Он то с восторгом, украдкой кидал взгляд на ее головку, на стан, на
кудри, то сжимал ветку.
В этом эпизоде Ольга намекает Обломову, что нужно искать цель жизни, нужно
быть деятельным. И, казалось бы, незначительная ветка сирени в
художественной ткани романа стала символичной. Как много она говорит
читателю!
К символической ветке сирени писатель обращается еще не однажды. Например,
в сцене объяснения Обломова с Ольгой в том же саду, после нескольких дней
разлуки, после письма героя о необходимости «разорвать сношения». Увидев
Ольгу плачущей, Обломов готов всё сделать, чтобы загладить ошибку, вину:
— Ну, если не хотите сказать, дайте знак какой-нибудь... ветку
сирени...
— Сирени... отошли, пропали! — отвечала она. — Вон, видите, какие
остались: поблеклые!
— Отошли, поблекли! — повторил он, глядя на сирени. — И письмо отошло!
— вдруг сказал он.
Она потрясла отрицательно головой. Он шел за ней и рассуждал про себя о
письме, о вчерашнем счастье, о поблекшей сирени.

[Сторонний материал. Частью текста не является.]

/-! ### Field checks (R100, Table 5.3), the presence of the cluster aside -/

def matmulCheck (b : Bytes) (nu : Numerics) : Nat :=
  let c := mmCfg b nu
  let f := Mm.fmt b
  let w := fmtWidth f
  let m16 (x : Nat) : Bool := x % 16 == 0
  let fields := zeros b 0x39 7 && m16 (Mm.aOff b) && m16 (Mm.bOff b) && m16 (Mm.cOff b) &&
    m16 (Mm.aStride b) && m16 (Mm.bStride b) && m16 (Mm.cStride b) &&
    decide (1 ≤ Mm.k b ∧ Mm.k b ≤ 262144) && (Mm.code b == 0 || Mm.k b % 128 == 0) &&
    decide (1 ≤ Mm.m b ∧ Mm.m b ≤ 32) && decide (1 ≤ Mm.n b ∧ Mm.n b ≤ 32) && decide (f ≤ 5) && decide (Mm.code b ≤ 2) &&
    decide (Mm.acc b ≤ 3) && decide (Mm.passes b ≤ 3) && (Mm.spill b == 0xFF || decide (Mm.spill b ≤ 4)) &&
    decide (Mm.outFmt b ≤ 3) && decide (Mm.outMode b ≤ 1) &&
    decide (Mm.k b * w ≤ Mm.aStride b) && decide (mmColLen b ≤ Mm.bStride b) &&
    decide (Mm.n b * outWidth (Mm.outFmt b) ≤ Mm.cStride b) && (!mmScratch b c || m16 (Mm.scratch b))
  if !fields then stBAD_DESCRIPTOR
  else if f = 5 ∧ Mm.code b ≠ 0 then stBAD_DESCRIPTOR
  else if f ≠ 5 ∧ Mm.passes b ≠ 0 then stBAD_DESCRIPTOR
  else if f = 4 ∧ (Mm.acc b ≠ 0 ∨ Mm.outFmt b ≠ 3) then stBAD_DESCRIPTOR
  else if f ≠ 4 ∧ Mm.outFmt b = 3 then stBAD_DESCRIPTOR
  else if Mm.outFmt b = 1 ∧ ¬(c.mode = 0 ∧ Mm.k b ≤ c.interval ∧ Mm.outMode b = 0) then stBAD_DESCRIPTOR
  else if Mm.outFmt b = 2 ∧ c.mode ≠ 2 then stBAD_DESCRIPTOR
  else if c.mode = 2 ∧ ¬(f = 0 ∨ f = 1 ∨ f = 5) then stUNSUPPORTED
  else if !(rangesInStore (mmA b) && rangesInStore (mmB b) && rangesInStore (mmC b) && rangesInStore (mmS b c)) then stBAD_DESCRIPTOR
  else if rangesOverlap (mmC b) (mmS b c) || rangesOverlap (mmC b) (mmA b ++ mmB b) || rangesOverlap (mmS b c) (mmA b ++ mmB b) then
    stBAD_DESCRIPTOR
  else stOK

/-! ### Operands and terms (R92, R101, R104, R106) -/

/-- Code of A[m, k]. -/
def mmElemA (s : State) (n : Nat) (b : Bytes) (m k : Nat) : Nat :=
  let w := fmtWidth (Mm.fmt b)
  leNat (s.readStore n (Mm.aOff b + m * Mm.aStride b + k * w) w)

/-- Code of B[k, col], expanded from its look-up table when the operand is code-expanded (R92, R93). -/
def mmElemB (s : State) (n : Nat) (b : Bytes) (k col : Nat) : Nat :=
  let w := fmtWidth (Mm.fmt b)
  let base := Mm.bOff b + col * Mm.bStride b
  if Mm.code b = 0 then leNat (s.readStore n (base + k * w) w)
  else
    let blk := base + k / 128 * blockLen (Mm.code b) w
    let j := k % 128
    let e := if Mm.code b = 1 then bits (leNat (s.readStore n (blk + 2 * w + j / 8) 1)) (j % 8) 1
             else bits (leNat (s.readStore n (blk + 4 * w + j / 4) 1)) (2 * (j % 4)) 2
    leNat (s.readStore n (blk + e * w) w)

/-- A part that is an infinity or a NaN. -/
def FVal.special : FVal → Bool
  | .fin _ _ _ => false
  | _ => true

/-- A cross term of R106: +0 when a part is not finite (R107). -/
def crossTerm (a b : FVal) : FVal × FVal := if a.special || b.special then (fzero, fzero) else (a, b)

Но характерно, что, убедившись в любви Ольги и успокоившись, Обломов
«зевнул во весь рот». Яркой иллюстрацией чувств, испытываемых героем, может
служить такая картина, описанная Гончаровым, в ней, на мой взгляд,
отразилось отношение Обломова к любви, да и к жизни вообще:
“В самом деле, сирени вянут! — думал он. — Зачем это письмо? К чему
я не спал всю ночь, писал утром? Вот теперь, как стало на душе опять
покойно... (он зевнул)... ужасно спать хочется. А если б письма не
было, и ничего б этого не было: она бы не плакала, было бы всё по-
вчерашнему; тихо сидели бы мы тут же, в аллее, глядели друг на друга,
говорили о счастье. И сегодня бы так же, и завтра...” Он зевнул во весь
рот.
Четвертая часть романа посвящена описанию «выборгской обломовщины».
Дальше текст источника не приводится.